Correlation is not Causation
Everyone has heard the maxim that correlation does not necessarily imply causation. But how do we prove when there is causation, when they are caused by the same thing (associated), and when it is just a coincidence?
This is the second article in a series called “Statistics Lie” about how improper analysis can lead you to wrong or dangerous conclusion. Because as Mark Twain said, “There are three kinds of lies: lies, damned lies, and statistics.” If you want to avoid mistakes in your own analysis, or identify flaws in the analysis of others, make sure to keep reading.
The first article in the series can be found here: The Flaw of Averages…or why it takes slightly longer to get your Uber
The third article in the series can be found here: Independent Events…or why it was iid and not id that fueled the financial crisis
The fourth article in the series can be found here: Normal Distribution…or its totally normal if your data is not normal
The fifth article in the series can be found here: Sampling on the dependent variable…or why waking up at 4am won’t make you successful
Sometimes random things are perfectly correlated
At first it seems impossible; two random variables which obviously have nothing to do with each other are almost perfectly correlated. When you think about it probabilistically, it is almost certain. With an endless supply of potential variables you will eventually find unrelated ones that are highly correlated.
If you do not believe me, here is an example from Tyler Vigen’s site dedicated to spurious correlations. He has so many of these that he made a book of them.
This one has an impossibly high correlation coefficient, 99.79%. When you realize that they are both going up it makes it a tad less impressive, but there are other correlations on his site where it goes both up and down. See the spelling bee vs. spiders example, that one is really odd.
That is obviously not causal, what about ones that could be?
This is the part where it gets tricky…and sometimes controversial.
Shark attacks are correlated with ice cream consumption. The reason for this is rather simple. Ice cream consumption peaks in the summer. Swimming in the ocean also peaks during the summer months. Swimming in the ocean is a requirement to be attacked by a shark. It doesn’t matter how unlucky you are, you will not be attacked by a shark while walking down the street.
In this case neither ice cream nor shark attacks cause each other. Having an ice cream does not increase the chances of you being attacked by a shark. The probability of both occurring is caused by the same thing, summer. You can think of their probabilities as being associated, e.g., they are associated to each other by the same cause.
Now for the part where it gets controversial. Lots of studies in the social sciences, and even some in the hard sciences, have trouble with this issue.
Unfortunately, sometimes it is malevolent. Andrew Wakefield is a world class piece of trash. He led a study that faked data to show that the MMR vaccine may predispose children to develop autism.
Note: If you believe vaccines cause autism, stop reading here. You have no desire to actually learn from data so please stop reading my content; you are wasting time you could spend chasing contrails or something.
Note 2: Also, the Wakefield study had a sample size of n=12. Yes, you read that right, a study with implications for systemic risk was based on a sample smaller than a baker’s dozen.
But what does fake data have to do with correlation and causation? Even though the study was completely fabricated and in no way accurate, lots of people believe the myth that vaccines cause autism. Sure, some of it is because people want to believe a conspiracy, but it is somewhat believable because there is a lot of correlations between vaccination rates and autism diagnoses.
This is not fake data, this is not made up, AND this does not imply causation. There are tons of other reasons why autism could be increasing. It could be that we are getting better at diagnosing it, it could be a reaction to massive amounts of technology, it could be due to older parents, and it could be due to organic food consumption.
Wait what? If you guessed that organic food consumption is even more highly correlated that vaccine growth, you win a prize (this graph).
Scientific American has a pretty good piece on the increase in autism if you care about the data.
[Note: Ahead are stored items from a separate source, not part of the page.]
-- ==== Sys2Proof/Machine/Issue.lean ====
section
/-!
DEFINITION. Issue (R203, R204), deterministic turns (R205 to R208), the waits that end by themselves, what happens
before and after an instruction (R165, R176, R189, R252, R406, R409), the split table's refills (R172) and the
profile counters (R416, R417).
-/

namespace Sys2Proof.Machine

/-! ### Waits (R171, R176) -/

/-- The registers that a part of a load or atomic has still to write (R176). -/
def Req.dests (r : Req) (p : ReqPart) : List Nat :=
  let pick : Bool → List Nat := fun wide =>
    if p.lane = 64 then [p.dst] else if wide then [p.dst + p.off / 4, p.dst + p.off / 4 + 1] else [p.dst]
  match r.kind with
  | .load size _ _ => pick (decide (8 ≤ size))
  | .atomic _ ty _ _ => pick (tyBytes ty == 8)
  | _ => []

/-- The metadata register of a sparse pass, which is held until it retires (R320). -/
def Rsv.heldReg (r : Rsv) : Option Nat := if r.sparse then some (bits r.words.2.toNat 25 7) else none

/-- The registers that an instruction has to find free (R176): those it names and, counted from 128 on, the lane
registers that it writes; `wd` is its first word. -/
def scoreRegs (i : Instr) (ext : List Nat) : List Nat :=
  i.regsNamed ++ ext ++ (((i.fields.take 1).flatMap (fun f => f.1.regs f.2)).filter (fun r => decide (r < 96))).map (fun r => r + 128)

/-- A register is in flight: a lane register in a lane of the fragment, a uniform one anywhere in the gang; a lane
register to be written (128 on) that a pass of those lanes holds (R320). -/
def State.regsBusy (s : State) (c : Ctx) (rs : List Nat) : Bool :=
  s.reqs.any (fun r => r.parts.any (fun p => p.ofGang c.who.gid c.who.gang &&
    (p.lane == 64 || c.frag.quads.contains (p.lane / 4)) && (r.dests p).any (fun x => rs.contains x)))
  || (s.core c.core).rsvs.any (fun r => r.who.gid == c.who.gid && r.who.gang == c.who.gang &&
    r.quads.any (fun q => c.frag.quads.contains q) && (r.heldReg.map (fun v => rs.contains (v + 128))).getD false)

/-- An ownership request of the fragment is on its way (R44). -/
def State.ownOut (s : State) (c : Ctx) : Bool :=
  s.reqs.any (fun r => r.who == some c.who && (match r.kind with | .own _ _ => true | _ => false))

/-- An atomic of the gang with .ACQ has not returned (R155). -/
def State.acqOut (s : State) (c : Ctx) : Bool :=
  s.reqs.any (fun r => r.ofGang c.who.gid c.who.gang && (match r.kind with | .atomic _ _ _ acq => acq | _ => false))

/-- TAP.NEXT has something to return (R142). -/
def State.tapNextReady (s : State) (c : Ctx) : Bool :=
  !c.grp.handlerLive || s.aloneOn c || (s.core c.core).pennants.any (fun p => p.launch == c.grp.launch && !p.handling)

/-- A wait that has ended. The waits that are not named here end by an event, which makes the fragment
eligible (log 78). -/
def State.waitOver (s : State) (c : Ctx) (w : Wait) : Bool :=
  let g := c.who.gid
  let k := c.who.gang
  match w with
  | .scoreboard rs => !s.regsBusy c rs
  | .memLimit => !s.memFull c
  | .ownership => !s.ownOut c
  | .acquire => !s.acqOut c
  | .fenceW => !(s.loadsOut g k || s.unsettled g k)
  | .fenceL => !(s.loadsOut g k || c.otherMonitors)
  | .stash => !s.stashOut g k
  | .settle => !s.unsettled g k
  | .batch 0 => decide ((s.openBatches c.gang).length < 8)
  | .batch n => !s.batchWaits c.gang n
  | .timeline (some x) n => decide (n ≤ (s.counter x).count)
  | .timeline none _ => s.depComplete c.lau
  | .missFull => decide ((s.missesOf c.core).length < 64)
  | .older => !c.olderWaits
  | .ownStore l => !s.ownWrite g k l
  | .until t => decide (t ≤ s.now)
  | .engineFull _ _ _ => decide ((s.core c.core).waitingCmds < Config.engineQueue)
  | .matrix => decide (s.tableUse c.core < Config.reservations)
  | .inUse => true
  | .tapNext => s.tapNextReady c
  | .hwait t =>
    match (s.core c.core).tokenSlot t with
    | some i => ((s.core c.core).res i).state != 1 || ((s.core c.core).res i).revoked
    | none => true
  | .codeLoad => match s.fetchAt c with | .wait .codeLoad => false | _ => true
  | .dictLoad => c.grp.dictReady
  | _ => false

/-- Another fragment of the gang holds its issue: in a fence, or behind an atomic with .ACQ (R153 to R155). -/
def Ctx.held (c : Ctx) : Bool :=
  c.gang.frags.any (fun f => f.id != c.frag.id &&
    (match f.state with
     | .stalled .fenceW | .stalled .fenceL | .stalled (.wct _ true) | .stalled .acquire => true
     | _ => false))

/-- Under focus only one fragment is eligible, until focus ends (R408, R409). -/
def Ctx.inFocus (c : Ctx) : Bool :=
  match c.grp.focus with
  | none => true
  | some f => f.ended == 0 && f.gang == c.who.gang && f.frag == c.who.frag

/-- A core that issues: its logical number is placed and its die runs (R412, R420). -/
def State.coreRuns (s : State) (core : Nat) : Bool := !(s.core core).unplaced && !(s.die (dieOf core)).stopped

/-- A fragment of a group being halted ends the instruction whose answer has come (R60, R226). -/
def Ctx.finishing (c : Ctx) : Bool :=
  match c.grp.preempt, c.frag.grant with
  | .claimed _ _ _, some (.pred _) | .claimed _ _ _, some (.popped _ _) | .claimed _ _ _, some .closed => true
  | _, _ => false

/-- The fragment may issue its next instruction. -/
def State.mayIssue (s : State) (c : Ctx) : Bool :=
  c.frag.state == .eligible && c.frag.entry.isSome && decide (c.frag.busy ≤ s.clkOf c.core) && !c.grp.draining
  && (if c.grp.halting then c.finishing else c.inFocus) && !c.held && !s.ownOut c && !s.acqOut c && s.coreRuns c.core

/-! ### The next instruction's word and port (R203) -/

/-- The word of the next instruction: a dictionary pair stands for its entry (R195). -/
def State.nextWord (s : State) (c : Ctx) : Option Word :=
  match s.fetchAt c with
  | .words w _ _ _ =>
    if isPair w then s.dictEntry c (if c.frag.pc.toNat % 4 = 0 then bits w.toNat 16 10 else bits w.toNat 0 10) else some w
  | _ => none

/-- The port of the next instruction; what cannot be issued goes by port 4. -/
def State.portOf (s : State) (c : Ctx) : Nat :=
  match s.nextWord c with
  | some w => if 2 ^ 31 ≤ w.toNat then 4 else c.gang.slot % 4
  | none => 4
It seems the most likely case is that autism and vaccines are associated in that something in modern times drives an increase.
Does that mean there is no way to move from correlation to causation?
No, of course not. There are ways to increase your confidence that that correlation does in fact imply causation.
Note: Remember that in a complex system, it may be impossible to establish causation. With a limitless possibility of variables, you simply cannot study all of them, or all potential combinations of them.
The first, and most reliable, method of establishing causation is through a controlled experiment. Proper experimental design is key to both traditional scientists like biology as well as data science. Both study complex systems that need to eliminate as many causes of randomness or uncertainty as feasible.
Design of experiments is a complicated subject that there are multiple University level classes on. I don’t feel comfortable advising on how to do this, I don’t think I am particularly good at it, so I’ll refer you to my old textbook.
If a controlled experiment is impossible due to circumstances, there are ways to establish causality through observation. The best methods that I can think of come from the realm of biology. The US Surgeon General has published standards for the use of observation studies in epidemiology. They are as follows1:
- Strong relationship: Is it a large predictor or minimal?
- Strong research design: well, yeah.
- Temporal relationship: It is important that the cause must precede the effect; otherwise an associative relationship is much more likely.
- Dose-response relationship: Need to alter slightly for data science, but does the effect to the label increase as you increase the feature
- Reversible association: Also important for eliminating association; does removal of the cause reduces the incidence of the effect.
- Consistency: When other people have looked at this do they find the same thing
- Plausibility: Is there a story that makes sense about why these two are related? Sure there are causes and effects that you may not be able to explain why, but if you cant figure out why they are related its far more likely it is coincidental.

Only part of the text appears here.